ASP.NET ZERO Penetration Test Report

ASP.NET Zero (v8.1) has been scanned for vulnerabilities with the latest version of OWASP ZAP (v2.9.0). The OWASP Zed Attack Proxy (ZAP) is one of the world's most popular security tools and is actively maintained by hundreds of international volunteers.

The automated scanner has been reported several alerts. ASP.NET Zero Team has fixed the positive alerts regarding the report. On the other hand most of the alerts can be stated as false-positive. The reasons for the false-positive alerts that are subject to these issues are clearly stated below.

Summary of Alerts

Path Traversal

Risk: High

Description

The Path Traversal attack technique allows an attacker access to files, directories, and commands that potentially reside outside the web document root directory.

Comment

Recommendation

If your application has to accept input file names, file paths, or URL paths, you need to validate that the path is in the correct format and that it points to a valid location within the context of your application. To prevent a malicious user manipulating your code's file operations, avoid writing code that accepts user-supplied file or path input.

  • If you must accept file names as input, use the full name of the file by using System.IO.Path.GetFileName.
  • If you must accept file paths as input, use the full file path by using System.IO.Path.GetFullPath.

If you use MapPath to map a supplied virtual path to a physical path on the server, use the overload of Request.MapPath that accepts a bool parameter so that you can prevent cross-application mapping.

Application Error Disclosure

Risk: Medium

Description

This page contains an error/warning message that may disclose sensitive information like the location of the file that produced the unhandled exception. This information can be used to launch further attacks against the web application. The alert could be a false positive if the error message is found inside a documentation page.

Comment

  • URL: http://localhost:44302/AbpScripts/GetScripts?v=637170099309929078

    • Method: GET

    This request is false-positive because the tool is checking whether the response contains "internal error" text. The response of GetScripts contains translations which includes "internal error" text.
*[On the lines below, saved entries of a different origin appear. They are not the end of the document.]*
-- ==== Sys2Proof/Certificates/Slice0/Obligations.lean ====
section
/-! DEFINITION. The statements made of the CMAC-AES core, each from the rules its docstring names. The frame of a command
is stated by an equation between whole states: what the update does not name is unchanged. There is no memory, so no
statement speaks of memory bytes (spec 20_memory.md R70; log entry 5). -/

open Sys2Proof Sys2Proof.Machine

/-! ### Decoding and acceptance -/

/-- Words written out from the opcode map, bit by bit: OP in bits 3:0, RSVD in bits 31:4 (R90, R92, R93). -/
def Obligations.CommandWordsDecode : Prop :=
  decode 0b00000000000000000000000000000000 = .command .nop ∧
  decode 0b00000000000000000000000000000001 = .command .init ∧
  decode 0b00000000000000000000000000000010 = .command .push ∧
  decode 0b00000000000000000000000000000011 = .command .double ∧
  decode 0b00000000000000000000000000000100 = .command .clear ∧
  decode 0b00000000000000000000000000000101 = .illegal .reservedOpcode ∧
  decode 0b00000000000000000000000000001111 = .illegal .reservedOpcode ∧
  decode 0b00000000000000000000000000010000 = .illegal .reservedBits ∧
  decode 0b10000000000000000000000000000001 = .illegal .reservedBits ∧
  decode 0b11111111111111111111111111111111 = .illegal .reservedBits

/-- A word is a command exactly when the whole word is that command's word (R92). -/
def Obligations.DecodeSelectsWholeWords : Prop :=
  (∀ i, Laws.Encoding.Statement i) ∧ ∀ (w : Word) (i : Instr), decode w = .command i ↔ w = encode i

/-- R93, R192, R242: the illegal words, that nothing is both or neither, and what an illegal word does: ILLEGAL_COMMAND
with the whole word in ERR_INFO, unless it is dropped while BUSY or in ERROR. -/
def Obligations.IllegalWordsRaiseOrDrop : Prop :=
  ∀ w : Word,
    ((∃ why, decode w = .illegal why) ↔ 5 ≤ (w.extractLsb' 0 4).toNat ∨ w.extractLsb' 4 28 ≠ 0) ∧
    ((∃ why, decode w = .illegal why) ↔ w ≠ 0 ∧ w ≠ 1 ∧ w ≠ 2 ∧ w ≠ 3 ∧ w ≠ 4) ∧
    ∀ (s : State) (why : IllegalWord), decode w = .illegal why →
      acceptWord w s =
        if s.seq ≠ .waitNone ∨ s.phase = .error then .next { s with cmdDrop := true }
        else .next { s with
          k1 := 0, k2 := 0, x := 0, keyS := [], lenS := 0, remS := 0, outB := 0, outValid := false, pending := none,
          seq := .waitNone, errCode := .illegalCommand, errInfo := w, phase := .error, ip := true }

/-- R190: the acceptance procedure, its checks in the rule's order. -/
def Obligations.AcceptanceRunsChecksInOrder : Prop :=
  ∀ (w : Word) (s : State), acceptWord w s =
    if w = 0x00000000 then .next s
    else if s.seq ≠ .waitNone then .next { s with cmdDrop := true }
    else if s.phase = .error ∧ w ≠ 0x00000004 then .next { s with cmdDrop := true }
    else if w.extractLsb' 4 28 ≠ 0 ∨ w.extractLsb' 0 4 ∉ [0x1, 0x2, 0x3, 0x4] then
      .next (raise (.illegalCommand w) s)
    else if legalIn .push s.phase = false ∧ w = 0x2 then .next (raise (.sequenceError 0x2 s.phase) s)
    else if w = 0x1 then .next (initBody s)
    else if w = 0x2 then .next (pushBody s)
    else if w = 0x3 then .next (doubleBody s)
    else .next (clearAll s)

/-- A step whose next event is a write to CMD, at CMAC_BASE + 0x0C, of a word that decodes to a command runs that
command on the state without that event and with a normal write response; an illegal word is rejected. `withFetchWord`
places such an event, the model's way to place a command (log entries 1 and 9; R15, R33, R190). -/
def Obligations.CommandWriteRunsDecodedCommand : Prop :=
  (∀ (s : State) (w : Word) (rest : List Event), s.inputs = .host (.write (s.base + 0x0C) w) :: rest →
    step s = match decode w with
      | .command i => exec i { s with inputs := rest, resp := .writeDone }
      | .illegal _ => .next (rejectWord w { s with inputs := rest, resp := .writeDone })) ∧
  ∀ (s : State) (w : Nat), w < 2 ^ 32 →
    (s.withFetchWord 32 w).inputs = .host (.write (s.base + 0x0C) (BitVec.ofNat 32 w)) :: s.inputs

/-- R191: a dropped write sets CMD_DROP and has no other effect. -/
def Obligations.DroppedWordsOnlySetCmdDrop : Prop :=
  ∀ (w : Word) (s : State), w ≠ 0x00000000 → s.seq ≠ .waitNone ∨ (s.phase = .error ∧ w ≠ 0x00000004) →
    acceptWord w s = .next { s with cmdDrop := true }

/-- R193, R244: the legality table, for a core that is not BUSY. -/
def Obligations.PhaseLegalityTable : Prop :=
  ∀ s : State, s.seq = .waitNone →
    (s.phase ≠ .error → exec .init s = .next (initBody s)) ∧
    (s.phase = .absorb → exec .push s = .next (pushBody s)) ∧
    (s.phase = .idle ∨ s.phase = .done → exec .push s = .next { s with
      k1 := 0, k2 := 0, x := 0, keyS := [], lenS := 0, remS := 0, outB := 0, outValid := false, pending := none,
      seq := .waitNone, errCode := .sequenceError, errInfo := if s.phase = .idle then 0x002 else 0x202,
      phase := .error, ip := true }) ∧
    (s.phase ≠ .error → exec .double s = .next (doubleBody s)) ∧
    exec .clear s = .next (clearAll s) ∧
    (s.phase = .error → ∀ i, i = .init ∨ i = .push ∨ i = .double → exec i s = .next { s with cmdDrop := true })

/-! ### The five commands -/

/-- R195: NOP has no effect in any state; a word with OP = 0 and RSVD ≠ 0 is not NOP: it is illegal and goes through the
later checks. -/
def Obligations.NopChangesNothing : Prop :=
  encode .nop = 0x00000000 ∧ (∀ s : State, exec .nop s = .next s ∧ acceptWord 0x00000000 s = .next s) ∧
  ∀ w : Word, w.extractLsb' 0 4 = 0 → w.extractLsb' 4 28 ≠ 0 →
    decode w = .illegal .reservedBits ∧ ∀ s : State, acceptWord w s = .next (rejectWord w s)

/-- INIT with a legal key length opens a message (R197, its execute step): completion and frame. -/
def Obligations.InitOpensMessage : Prop :=
  ∀ s : State, s.seq = .waitNone → s.phase ≠ .error → s.keyLen = 16 ∨ s.keyLen = 24 ∨ s.keyLen = 32 →
    exec .init s = .next { s with
      outB := 0, outValid := false, blkIdx := 0, k1 := 0, k2 := 0, x := 0,
      keyS := (bytesOf s.keyB).take s.keyLen.toNat, lenS := s.msgLen,
      nblk := (classify s.msgLen).blockCount, lastComplete := (classify s.msgLen).lastComplete,
      remS := (classify s.msgLen).rem, phase := .absorb,
      pending := some ⟨(bytesOf s.keyB).take s.keyLen.toNat, 0⟩, seq := .waitL }

/-- A key length other than 16, 24, 32 is INVALID_KEY_LENGTH in the acceptance step; no request is issued, so the cipher
agent has no step (R198, R245). That an answer of it is then refused by name is the model's, log entry 11. -/
def Obligations.InitRefusesBadKeyLength : Prop :=
  ∀ s : State, s.seq = .waitNone → s.phase ≠ .error → s.keyLen ≠ 16 → s.keyLen ≠ 24 → s.keyLen ≠ 32 →
    ∃ t, exec .init s = .next t ∧
      t = { s with
        outB := 0, outValid := false, nblk := 0, blkIdx := 0, lastComplete := false, k1 := 0, k2 := 0, x := 0,
        keyS := [], lenS := 0, remS := 0, pending := none, seq := .waitNone, errCode := .invalidKeyLength,
        errInfo := 0x00070000 ||| s.keyLen.setWidth 32, phase := .error, ip := true } ∧
      ∀ r, cipherStep r t = .refused .cipherStepNotEnabled

/-- INIT right after reset raises INVALID_KEY_LENGTH with ERR_INFO 0x00070000; reset leaves no key, no length. The spec
marks the first as its own inference (70_reset_and_hazards.md section 1, R283). -/
def Obligations.InitAfterResetFails : Prop :=
  State.reset.keyLen = 0 ∧ State.reset.keyB = 0 ∧ State.reset.msgLen = 0 ∧
  ∃ t, exec .init State.reset = .next t ∧ t.phase = .error ∧ t.errCode = .invalidKeyLength ∧ t.errInfo = 0x00070000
    security-report-v-8-1-application-error-disclosure-1

  • URL: http://localhost:44302/Error?statusCode=401

    • Method: Get

    This request is false-positive because the tool is checking whether the response contains "internal error" text. The response contains that but without sensitive information.

    security-report-v-8-1-application-error-disclosure-1

ASP.NET Zero never returns error details, if only developer sends it deliberatively. When the project runs on development, exceptions are being sent to client. But publishing application in release mode prevents exception details to be sent. While MVC project shows a custom error page, Host project sends a JSON with message "An internal error occurred during your request!"

Absence of Anti-CSRF Tokens

Risk: Low

Description

In short, CSRF abuses the trust relationship between browser and server. This means that anything that a server uses in order to establish trust with a browser (e.g., cookies, but also HTTP/Windows Authentication) is exactly what allows CSRF to take place - but this only the first piece for a successful CSRF attack.

Comment

ASP.NET Boilerplate has it's own built-in AntiForgery system. ASP.NET Zero uses ajax to post most of the forms. All URLs listed is false-positive. ASP.NET Zero post them via using ajax and their ajax requests has X-XSRF-TOKEN header.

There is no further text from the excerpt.